• Task item:
Repeat nothing but the lines below running from the one containing "(s.setDout v).trace = s.trace := rfl" to the one containing "c).seq = s.seq := rfl". Keep both end lines.

• Data listing:
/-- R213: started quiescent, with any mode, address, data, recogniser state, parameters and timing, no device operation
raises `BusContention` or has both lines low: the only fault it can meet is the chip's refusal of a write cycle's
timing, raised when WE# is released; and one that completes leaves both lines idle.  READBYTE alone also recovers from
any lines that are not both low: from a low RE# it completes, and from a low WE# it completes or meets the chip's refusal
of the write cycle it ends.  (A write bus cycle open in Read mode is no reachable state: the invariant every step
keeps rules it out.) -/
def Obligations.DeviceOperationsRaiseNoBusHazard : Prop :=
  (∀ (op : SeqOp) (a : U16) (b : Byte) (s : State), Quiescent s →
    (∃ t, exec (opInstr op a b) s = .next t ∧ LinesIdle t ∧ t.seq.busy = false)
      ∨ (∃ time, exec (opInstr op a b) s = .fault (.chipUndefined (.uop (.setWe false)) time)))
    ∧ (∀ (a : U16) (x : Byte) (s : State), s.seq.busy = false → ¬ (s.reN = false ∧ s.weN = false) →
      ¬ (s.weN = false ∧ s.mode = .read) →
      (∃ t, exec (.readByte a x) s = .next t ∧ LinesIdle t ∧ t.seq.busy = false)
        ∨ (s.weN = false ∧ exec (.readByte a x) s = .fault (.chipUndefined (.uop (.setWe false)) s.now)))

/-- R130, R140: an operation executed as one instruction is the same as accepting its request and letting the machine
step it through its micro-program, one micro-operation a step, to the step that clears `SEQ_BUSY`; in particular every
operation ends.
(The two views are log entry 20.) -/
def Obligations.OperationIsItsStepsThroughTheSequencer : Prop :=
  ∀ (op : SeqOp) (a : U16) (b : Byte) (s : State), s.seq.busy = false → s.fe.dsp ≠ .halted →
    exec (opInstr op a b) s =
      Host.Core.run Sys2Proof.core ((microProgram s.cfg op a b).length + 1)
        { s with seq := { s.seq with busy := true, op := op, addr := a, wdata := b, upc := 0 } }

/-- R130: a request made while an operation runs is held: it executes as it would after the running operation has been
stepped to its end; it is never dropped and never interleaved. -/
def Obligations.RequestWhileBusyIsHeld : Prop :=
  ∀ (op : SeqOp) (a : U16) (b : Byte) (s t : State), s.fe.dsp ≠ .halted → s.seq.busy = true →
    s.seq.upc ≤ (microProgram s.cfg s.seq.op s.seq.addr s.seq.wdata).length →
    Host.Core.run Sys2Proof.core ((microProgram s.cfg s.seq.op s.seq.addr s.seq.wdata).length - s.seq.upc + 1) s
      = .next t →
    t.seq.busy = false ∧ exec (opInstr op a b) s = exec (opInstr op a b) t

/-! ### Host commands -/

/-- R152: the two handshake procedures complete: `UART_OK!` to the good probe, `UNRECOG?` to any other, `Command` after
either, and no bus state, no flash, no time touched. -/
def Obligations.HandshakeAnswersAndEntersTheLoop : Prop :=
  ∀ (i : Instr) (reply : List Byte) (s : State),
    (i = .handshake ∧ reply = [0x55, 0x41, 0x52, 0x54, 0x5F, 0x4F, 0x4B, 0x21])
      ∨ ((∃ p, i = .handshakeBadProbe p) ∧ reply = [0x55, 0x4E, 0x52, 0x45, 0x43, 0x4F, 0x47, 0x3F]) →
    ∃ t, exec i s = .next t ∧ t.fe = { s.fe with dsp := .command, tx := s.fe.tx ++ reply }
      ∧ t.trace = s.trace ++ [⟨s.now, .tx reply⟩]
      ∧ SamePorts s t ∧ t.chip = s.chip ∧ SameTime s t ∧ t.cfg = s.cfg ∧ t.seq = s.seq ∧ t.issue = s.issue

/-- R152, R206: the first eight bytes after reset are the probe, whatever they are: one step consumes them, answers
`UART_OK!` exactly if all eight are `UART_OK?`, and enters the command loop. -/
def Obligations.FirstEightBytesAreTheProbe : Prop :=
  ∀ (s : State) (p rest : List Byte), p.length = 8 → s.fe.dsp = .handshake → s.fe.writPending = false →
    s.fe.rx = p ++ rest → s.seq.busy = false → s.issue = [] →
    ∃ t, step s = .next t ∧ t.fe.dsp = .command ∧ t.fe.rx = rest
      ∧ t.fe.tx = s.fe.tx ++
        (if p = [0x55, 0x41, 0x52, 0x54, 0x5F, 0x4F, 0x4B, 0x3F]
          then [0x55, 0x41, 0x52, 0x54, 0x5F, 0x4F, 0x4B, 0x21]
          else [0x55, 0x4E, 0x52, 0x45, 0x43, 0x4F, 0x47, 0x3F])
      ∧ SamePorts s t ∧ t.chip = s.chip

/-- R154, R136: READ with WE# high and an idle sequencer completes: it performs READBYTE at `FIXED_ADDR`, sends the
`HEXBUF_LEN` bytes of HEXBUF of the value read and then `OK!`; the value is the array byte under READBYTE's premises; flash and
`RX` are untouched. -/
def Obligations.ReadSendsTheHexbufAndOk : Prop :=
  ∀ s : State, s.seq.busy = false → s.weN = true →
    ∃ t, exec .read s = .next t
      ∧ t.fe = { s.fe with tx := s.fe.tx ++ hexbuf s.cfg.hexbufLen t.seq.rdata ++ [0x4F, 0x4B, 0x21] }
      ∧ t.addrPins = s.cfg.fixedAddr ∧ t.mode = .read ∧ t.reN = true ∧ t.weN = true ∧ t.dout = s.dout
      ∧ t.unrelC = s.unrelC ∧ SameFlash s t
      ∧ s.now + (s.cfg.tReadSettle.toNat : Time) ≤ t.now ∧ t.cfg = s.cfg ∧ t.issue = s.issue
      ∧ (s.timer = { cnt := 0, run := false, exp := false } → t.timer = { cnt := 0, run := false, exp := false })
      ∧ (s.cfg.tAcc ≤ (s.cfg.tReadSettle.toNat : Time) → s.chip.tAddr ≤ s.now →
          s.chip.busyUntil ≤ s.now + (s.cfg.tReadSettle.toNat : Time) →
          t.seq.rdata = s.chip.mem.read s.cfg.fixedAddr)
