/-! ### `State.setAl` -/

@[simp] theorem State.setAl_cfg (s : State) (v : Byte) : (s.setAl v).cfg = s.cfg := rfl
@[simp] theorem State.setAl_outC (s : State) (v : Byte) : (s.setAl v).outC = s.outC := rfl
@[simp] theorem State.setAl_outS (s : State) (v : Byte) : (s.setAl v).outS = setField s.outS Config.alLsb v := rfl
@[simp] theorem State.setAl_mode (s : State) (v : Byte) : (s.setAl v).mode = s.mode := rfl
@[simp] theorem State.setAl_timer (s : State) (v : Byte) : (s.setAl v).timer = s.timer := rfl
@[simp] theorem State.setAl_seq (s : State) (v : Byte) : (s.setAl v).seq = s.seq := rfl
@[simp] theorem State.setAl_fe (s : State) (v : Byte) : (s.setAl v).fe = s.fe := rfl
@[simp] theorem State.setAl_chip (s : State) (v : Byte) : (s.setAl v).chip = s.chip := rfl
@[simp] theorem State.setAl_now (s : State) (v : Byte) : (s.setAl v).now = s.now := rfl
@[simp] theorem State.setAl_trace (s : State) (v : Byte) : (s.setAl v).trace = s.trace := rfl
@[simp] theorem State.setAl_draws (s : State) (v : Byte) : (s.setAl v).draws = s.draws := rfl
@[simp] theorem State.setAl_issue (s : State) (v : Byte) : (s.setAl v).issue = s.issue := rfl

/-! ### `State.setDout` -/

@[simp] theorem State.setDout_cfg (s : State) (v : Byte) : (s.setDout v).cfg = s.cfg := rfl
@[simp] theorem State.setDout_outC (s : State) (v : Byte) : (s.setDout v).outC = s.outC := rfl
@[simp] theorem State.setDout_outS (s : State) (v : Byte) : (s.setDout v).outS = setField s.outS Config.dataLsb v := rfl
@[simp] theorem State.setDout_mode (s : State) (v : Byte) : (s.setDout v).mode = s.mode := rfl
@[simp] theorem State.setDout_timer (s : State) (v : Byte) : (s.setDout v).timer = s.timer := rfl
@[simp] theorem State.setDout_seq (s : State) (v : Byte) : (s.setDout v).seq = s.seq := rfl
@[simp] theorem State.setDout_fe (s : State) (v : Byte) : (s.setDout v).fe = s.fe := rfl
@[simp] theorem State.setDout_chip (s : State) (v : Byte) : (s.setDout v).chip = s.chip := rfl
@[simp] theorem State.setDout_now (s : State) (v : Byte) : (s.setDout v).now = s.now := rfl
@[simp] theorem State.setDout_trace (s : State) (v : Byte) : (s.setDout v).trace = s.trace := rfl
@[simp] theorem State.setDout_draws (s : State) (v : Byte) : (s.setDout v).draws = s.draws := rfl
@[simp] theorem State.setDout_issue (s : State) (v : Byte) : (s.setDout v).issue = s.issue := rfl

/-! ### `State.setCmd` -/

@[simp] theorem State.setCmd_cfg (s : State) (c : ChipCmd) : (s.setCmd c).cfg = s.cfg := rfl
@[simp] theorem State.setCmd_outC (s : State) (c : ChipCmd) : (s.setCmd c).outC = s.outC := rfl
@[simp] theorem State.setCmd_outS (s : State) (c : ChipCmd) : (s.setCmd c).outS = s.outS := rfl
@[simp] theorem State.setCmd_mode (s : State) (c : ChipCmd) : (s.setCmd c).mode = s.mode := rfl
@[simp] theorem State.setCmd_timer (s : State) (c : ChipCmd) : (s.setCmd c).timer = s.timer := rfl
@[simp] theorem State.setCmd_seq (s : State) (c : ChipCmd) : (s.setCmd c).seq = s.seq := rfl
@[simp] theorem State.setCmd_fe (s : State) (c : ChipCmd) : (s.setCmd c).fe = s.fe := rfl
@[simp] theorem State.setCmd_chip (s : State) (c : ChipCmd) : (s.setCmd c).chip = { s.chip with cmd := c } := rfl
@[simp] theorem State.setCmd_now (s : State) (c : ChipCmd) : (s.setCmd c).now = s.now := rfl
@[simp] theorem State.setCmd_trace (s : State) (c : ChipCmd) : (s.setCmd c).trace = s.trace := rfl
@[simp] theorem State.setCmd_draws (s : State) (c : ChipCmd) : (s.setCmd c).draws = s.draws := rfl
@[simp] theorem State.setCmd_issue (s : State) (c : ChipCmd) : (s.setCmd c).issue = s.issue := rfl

• Result below:
@[simp] theorem State.setDout_trace (s : State) (v : Byte) : (s.setDout v).trace = s.trace := rfl
@[simp] theorem State.setDout_draws (s : State) (v : Byte) : (s.setDout v).draws = s.draws := rfl
@[simp] theorem State.setDout_issue (s : State) (v : Byte) : (s.setDout v).issue = s.issue := rfl

/-! ### `State.setCmd` -/

@[simp] theorem State.setCmd_cfg (s : State) (c : ChipCmd) : (s.setCmd c).cfg = s.cfg := rfl
@[simp] theorem State.setCmd_outC (s : State) (c : ChipCmd) : (s.setCmd c).outC = s.outC := rfl
@[simp] theorem State.setCmd_outS (s : State) (c : ChipCmd) : (s.setCmd c).outS = s.outS := rfl
@[simp] theorem State.setCmd_mode (s : State) (c : ChipCmd) : (s.setCmd c).mode = s.mode := rfl
@[simp] theorem State.setCmd_timer (s : State) (c : ChipCmd) : (s.setCmd c).timer = s.timer := rfl
@[simp] theorem State.setCmd_seq (s : State) (c : ChipCmd) : (s.setCmd c).seq = s.seq := rfl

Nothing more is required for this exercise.